Exercise details: Copy the data exactly from the line that contains "match o.owner, o.op with" through the line that contains "count (R84). -/", keeping both end lines and leaving out everything else.

Records supplied:
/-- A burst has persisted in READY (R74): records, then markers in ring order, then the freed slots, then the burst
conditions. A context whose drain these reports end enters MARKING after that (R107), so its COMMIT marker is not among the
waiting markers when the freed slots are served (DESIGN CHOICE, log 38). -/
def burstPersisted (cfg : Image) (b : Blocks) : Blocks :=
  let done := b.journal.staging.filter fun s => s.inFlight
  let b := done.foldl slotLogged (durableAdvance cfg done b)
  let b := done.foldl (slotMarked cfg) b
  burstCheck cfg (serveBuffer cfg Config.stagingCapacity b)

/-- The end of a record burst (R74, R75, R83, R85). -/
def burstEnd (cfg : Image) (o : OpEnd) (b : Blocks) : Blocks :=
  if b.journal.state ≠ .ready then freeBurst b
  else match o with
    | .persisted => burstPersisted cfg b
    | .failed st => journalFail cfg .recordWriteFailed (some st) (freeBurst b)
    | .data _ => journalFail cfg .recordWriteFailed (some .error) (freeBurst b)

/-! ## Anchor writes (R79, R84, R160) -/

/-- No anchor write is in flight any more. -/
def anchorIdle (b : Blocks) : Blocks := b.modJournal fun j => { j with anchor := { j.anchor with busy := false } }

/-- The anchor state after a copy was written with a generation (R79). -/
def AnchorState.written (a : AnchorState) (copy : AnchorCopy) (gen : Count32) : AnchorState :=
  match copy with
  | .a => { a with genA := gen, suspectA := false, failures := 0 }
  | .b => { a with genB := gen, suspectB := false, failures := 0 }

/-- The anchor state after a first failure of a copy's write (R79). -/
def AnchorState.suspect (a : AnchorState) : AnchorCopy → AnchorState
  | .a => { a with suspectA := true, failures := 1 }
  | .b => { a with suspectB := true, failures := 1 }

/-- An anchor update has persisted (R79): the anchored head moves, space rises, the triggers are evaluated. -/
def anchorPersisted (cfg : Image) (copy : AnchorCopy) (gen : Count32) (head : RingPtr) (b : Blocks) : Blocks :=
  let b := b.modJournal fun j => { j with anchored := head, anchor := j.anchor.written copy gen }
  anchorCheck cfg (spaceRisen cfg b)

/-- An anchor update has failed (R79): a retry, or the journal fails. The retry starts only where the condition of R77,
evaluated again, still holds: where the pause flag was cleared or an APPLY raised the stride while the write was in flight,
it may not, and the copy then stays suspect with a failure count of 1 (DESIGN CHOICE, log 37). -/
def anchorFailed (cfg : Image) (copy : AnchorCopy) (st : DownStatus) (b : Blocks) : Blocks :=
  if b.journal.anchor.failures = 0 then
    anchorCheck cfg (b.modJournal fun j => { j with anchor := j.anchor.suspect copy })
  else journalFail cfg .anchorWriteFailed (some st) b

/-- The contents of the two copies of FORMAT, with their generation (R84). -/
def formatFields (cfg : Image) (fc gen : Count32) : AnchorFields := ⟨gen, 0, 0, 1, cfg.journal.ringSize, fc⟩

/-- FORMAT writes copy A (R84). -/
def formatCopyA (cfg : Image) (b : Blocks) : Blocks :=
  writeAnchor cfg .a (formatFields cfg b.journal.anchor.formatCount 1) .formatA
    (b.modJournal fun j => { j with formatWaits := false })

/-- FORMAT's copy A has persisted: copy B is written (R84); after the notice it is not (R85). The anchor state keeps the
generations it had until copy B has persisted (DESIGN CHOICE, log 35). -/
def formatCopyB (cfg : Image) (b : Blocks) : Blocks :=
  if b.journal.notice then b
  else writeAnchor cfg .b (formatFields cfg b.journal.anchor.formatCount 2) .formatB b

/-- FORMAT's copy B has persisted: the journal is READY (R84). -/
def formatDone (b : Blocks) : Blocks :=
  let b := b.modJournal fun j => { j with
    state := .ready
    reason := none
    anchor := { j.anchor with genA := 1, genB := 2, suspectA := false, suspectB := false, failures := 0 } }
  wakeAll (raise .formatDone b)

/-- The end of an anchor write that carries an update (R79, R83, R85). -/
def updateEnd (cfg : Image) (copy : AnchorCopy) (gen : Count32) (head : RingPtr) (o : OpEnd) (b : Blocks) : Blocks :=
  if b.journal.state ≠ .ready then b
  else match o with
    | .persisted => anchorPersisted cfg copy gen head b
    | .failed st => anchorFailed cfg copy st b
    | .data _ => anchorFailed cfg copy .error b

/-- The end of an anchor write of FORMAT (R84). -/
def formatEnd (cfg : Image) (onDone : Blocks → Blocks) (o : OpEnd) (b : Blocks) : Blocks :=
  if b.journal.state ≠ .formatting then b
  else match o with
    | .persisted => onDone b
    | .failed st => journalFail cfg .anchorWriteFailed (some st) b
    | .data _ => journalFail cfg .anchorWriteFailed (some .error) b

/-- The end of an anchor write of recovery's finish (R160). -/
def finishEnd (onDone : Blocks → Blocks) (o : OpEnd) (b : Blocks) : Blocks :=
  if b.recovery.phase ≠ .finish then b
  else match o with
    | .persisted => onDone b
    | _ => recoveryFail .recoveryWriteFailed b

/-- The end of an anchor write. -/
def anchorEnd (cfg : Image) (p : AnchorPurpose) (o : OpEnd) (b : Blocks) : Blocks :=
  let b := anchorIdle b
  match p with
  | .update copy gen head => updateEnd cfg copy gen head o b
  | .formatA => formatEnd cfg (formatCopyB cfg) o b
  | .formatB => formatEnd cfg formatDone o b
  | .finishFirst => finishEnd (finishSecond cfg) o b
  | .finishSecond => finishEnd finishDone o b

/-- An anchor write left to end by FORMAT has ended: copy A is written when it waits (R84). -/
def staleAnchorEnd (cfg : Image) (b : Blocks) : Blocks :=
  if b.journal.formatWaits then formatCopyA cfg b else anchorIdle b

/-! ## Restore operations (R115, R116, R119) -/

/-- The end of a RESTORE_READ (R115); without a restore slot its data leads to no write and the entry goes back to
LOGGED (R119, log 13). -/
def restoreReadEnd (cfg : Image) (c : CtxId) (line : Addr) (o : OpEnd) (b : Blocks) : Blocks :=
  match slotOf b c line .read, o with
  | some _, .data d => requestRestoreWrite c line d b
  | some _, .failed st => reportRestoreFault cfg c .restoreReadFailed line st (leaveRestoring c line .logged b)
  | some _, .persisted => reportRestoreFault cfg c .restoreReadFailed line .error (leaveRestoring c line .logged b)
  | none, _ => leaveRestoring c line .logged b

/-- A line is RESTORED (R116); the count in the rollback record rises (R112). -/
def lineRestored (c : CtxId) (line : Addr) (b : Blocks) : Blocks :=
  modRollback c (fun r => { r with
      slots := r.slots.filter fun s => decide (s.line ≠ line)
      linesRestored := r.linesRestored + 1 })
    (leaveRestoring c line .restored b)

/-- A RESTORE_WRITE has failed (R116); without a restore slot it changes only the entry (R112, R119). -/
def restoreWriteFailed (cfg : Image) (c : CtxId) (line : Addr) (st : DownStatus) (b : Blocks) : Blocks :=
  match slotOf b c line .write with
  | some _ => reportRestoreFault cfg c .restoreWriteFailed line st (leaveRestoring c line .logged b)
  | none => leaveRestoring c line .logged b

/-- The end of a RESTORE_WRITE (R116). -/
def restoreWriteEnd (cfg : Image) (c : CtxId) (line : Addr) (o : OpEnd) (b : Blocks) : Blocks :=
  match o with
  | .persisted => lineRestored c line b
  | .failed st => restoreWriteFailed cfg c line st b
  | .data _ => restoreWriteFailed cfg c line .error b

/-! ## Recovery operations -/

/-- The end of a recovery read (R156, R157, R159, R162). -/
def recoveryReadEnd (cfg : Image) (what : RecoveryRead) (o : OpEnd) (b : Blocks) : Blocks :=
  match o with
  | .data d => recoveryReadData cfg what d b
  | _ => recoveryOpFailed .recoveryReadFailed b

==

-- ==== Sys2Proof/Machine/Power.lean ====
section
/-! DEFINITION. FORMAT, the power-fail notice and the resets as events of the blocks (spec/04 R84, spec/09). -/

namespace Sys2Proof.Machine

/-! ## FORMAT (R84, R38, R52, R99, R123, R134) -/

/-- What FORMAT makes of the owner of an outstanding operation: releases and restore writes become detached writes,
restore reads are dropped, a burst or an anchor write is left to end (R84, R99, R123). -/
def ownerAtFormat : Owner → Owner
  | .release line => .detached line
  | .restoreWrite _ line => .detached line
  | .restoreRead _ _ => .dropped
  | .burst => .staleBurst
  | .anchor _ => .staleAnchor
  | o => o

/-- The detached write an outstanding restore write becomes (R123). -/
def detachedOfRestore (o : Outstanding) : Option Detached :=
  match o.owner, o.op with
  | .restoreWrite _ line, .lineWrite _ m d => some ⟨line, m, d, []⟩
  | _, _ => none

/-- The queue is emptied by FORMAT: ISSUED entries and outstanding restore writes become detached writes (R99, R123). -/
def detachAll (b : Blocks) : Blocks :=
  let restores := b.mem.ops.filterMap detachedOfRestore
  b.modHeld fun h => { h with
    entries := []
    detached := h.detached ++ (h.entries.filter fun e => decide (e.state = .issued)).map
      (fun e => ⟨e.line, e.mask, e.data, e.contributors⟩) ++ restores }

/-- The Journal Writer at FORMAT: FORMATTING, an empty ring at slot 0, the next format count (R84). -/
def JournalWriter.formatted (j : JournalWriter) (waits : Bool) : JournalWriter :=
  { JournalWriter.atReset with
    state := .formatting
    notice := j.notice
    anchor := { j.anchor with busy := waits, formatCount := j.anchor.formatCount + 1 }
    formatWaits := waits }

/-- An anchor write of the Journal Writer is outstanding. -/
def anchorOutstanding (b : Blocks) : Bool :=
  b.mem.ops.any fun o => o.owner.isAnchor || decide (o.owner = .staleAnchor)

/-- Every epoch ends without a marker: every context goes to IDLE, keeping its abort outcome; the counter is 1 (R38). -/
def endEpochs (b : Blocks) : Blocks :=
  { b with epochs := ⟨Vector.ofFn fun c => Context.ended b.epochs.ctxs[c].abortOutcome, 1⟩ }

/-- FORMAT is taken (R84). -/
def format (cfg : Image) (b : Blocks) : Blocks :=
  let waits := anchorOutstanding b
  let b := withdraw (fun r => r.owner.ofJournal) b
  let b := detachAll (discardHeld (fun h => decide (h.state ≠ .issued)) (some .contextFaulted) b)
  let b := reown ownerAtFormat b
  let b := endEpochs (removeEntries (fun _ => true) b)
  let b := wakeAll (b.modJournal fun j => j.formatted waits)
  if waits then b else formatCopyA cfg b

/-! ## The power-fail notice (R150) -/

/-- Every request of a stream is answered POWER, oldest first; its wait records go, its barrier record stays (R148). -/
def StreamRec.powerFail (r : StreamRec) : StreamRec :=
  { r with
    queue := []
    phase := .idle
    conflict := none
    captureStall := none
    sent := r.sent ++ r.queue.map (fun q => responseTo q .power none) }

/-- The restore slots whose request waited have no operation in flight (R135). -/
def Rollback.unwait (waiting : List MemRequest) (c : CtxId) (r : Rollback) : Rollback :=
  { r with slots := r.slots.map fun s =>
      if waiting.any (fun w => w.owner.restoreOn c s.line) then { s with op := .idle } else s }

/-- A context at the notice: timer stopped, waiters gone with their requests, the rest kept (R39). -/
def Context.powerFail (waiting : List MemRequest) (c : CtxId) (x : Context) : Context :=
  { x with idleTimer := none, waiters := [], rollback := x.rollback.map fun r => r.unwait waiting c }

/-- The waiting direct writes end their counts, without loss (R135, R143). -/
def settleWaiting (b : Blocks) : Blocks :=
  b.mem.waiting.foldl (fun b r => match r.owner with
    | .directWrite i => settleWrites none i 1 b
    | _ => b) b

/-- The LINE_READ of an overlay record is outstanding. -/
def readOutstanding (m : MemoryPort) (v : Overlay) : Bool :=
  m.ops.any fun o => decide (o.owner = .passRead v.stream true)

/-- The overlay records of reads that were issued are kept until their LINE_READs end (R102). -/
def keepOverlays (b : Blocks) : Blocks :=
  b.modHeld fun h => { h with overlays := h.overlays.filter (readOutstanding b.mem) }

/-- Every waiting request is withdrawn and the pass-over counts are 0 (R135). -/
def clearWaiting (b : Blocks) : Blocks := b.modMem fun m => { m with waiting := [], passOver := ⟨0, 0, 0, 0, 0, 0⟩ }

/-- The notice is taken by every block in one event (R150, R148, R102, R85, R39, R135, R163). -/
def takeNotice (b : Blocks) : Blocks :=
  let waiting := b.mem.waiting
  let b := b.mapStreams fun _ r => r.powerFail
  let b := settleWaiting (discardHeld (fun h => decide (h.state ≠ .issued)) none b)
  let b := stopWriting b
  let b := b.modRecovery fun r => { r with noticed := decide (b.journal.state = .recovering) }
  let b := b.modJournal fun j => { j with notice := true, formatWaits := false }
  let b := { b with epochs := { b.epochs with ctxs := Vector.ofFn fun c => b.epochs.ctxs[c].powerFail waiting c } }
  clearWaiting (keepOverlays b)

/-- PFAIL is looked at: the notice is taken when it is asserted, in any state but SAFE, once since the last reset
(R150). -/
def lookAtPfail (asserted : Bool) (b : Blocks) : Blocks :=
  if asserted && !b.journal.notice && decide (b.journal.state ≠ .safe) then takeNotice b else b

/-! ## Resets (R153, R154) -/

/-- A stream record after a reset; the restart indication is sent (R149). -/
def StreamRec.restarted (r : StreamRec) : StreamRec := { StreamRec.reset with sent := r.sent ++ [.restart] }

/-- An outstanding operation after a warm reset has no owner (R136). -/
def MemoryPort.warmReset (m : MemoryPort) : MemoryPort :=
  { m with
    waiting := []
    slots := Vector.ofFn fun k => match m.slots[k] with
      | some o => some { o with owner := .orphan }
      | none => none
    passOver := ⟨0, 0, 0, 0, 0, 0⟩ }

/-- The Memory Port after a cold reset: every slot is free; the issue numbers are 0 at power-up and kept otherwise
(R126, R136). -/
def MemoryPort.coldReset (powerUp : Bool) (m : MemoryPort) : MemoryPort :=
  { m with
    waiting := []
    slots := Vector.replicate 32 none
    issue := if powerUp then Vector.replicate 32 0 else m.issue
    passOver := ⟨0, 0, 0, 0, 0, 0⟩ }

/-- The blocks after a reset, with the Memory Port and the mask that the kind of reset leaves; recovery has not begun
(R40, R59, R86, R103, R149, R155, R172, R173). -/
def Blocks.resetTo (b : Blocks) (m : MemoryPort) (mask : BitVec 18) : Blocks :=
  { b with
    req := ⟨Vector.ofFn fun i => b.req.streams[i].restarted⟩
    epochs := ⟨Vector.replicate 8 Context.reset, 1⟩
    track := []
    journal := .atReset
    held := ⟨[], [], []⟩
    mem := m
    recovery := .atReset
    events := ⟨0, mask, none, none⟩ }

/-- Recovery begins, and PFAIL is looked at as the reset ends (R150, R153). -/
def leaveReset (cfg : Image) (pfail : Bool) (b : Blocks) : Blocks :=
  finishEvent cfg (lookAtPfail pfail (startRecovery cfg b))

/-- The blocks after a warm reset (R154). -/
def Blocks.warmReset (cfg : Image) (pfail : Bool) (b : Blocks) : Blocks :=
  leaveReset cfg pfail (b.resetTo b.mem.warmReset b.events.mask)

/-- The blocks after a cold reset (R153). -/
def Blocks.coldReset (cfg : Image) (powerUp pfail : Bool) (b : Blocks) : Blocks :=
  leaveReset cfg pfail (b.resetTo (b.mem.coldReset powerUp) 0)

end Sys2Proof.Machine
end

Exercise output:
  match o.owner, o.op with
  | .restoreWrite _ line, .lineWrite _ m d => some ⟨line, m, d, []⟩
  | _, _ => none

/-- The queue is emptied by FORMAT: ISSUED entries and outstanding restore writes become detached writes (R99, R123). -/
def detachAll (b : Blocks) : Blocks :=
  let restores := b.mem.ops.filterMap detachedOfRestore
  b.modHeld fun h => { h with
    entries := []
    detached := h.detached ++ (h.entries.filter fun e => decide (e.state = .issued)).map
      (fun e => ⟨e.line, e.mask, e.data, e.contributors⟩) ++ restores }

/-- The Journal Writer at FORMAT: FORMATTING, an empty ring at slot 0, the next format count (R84). -/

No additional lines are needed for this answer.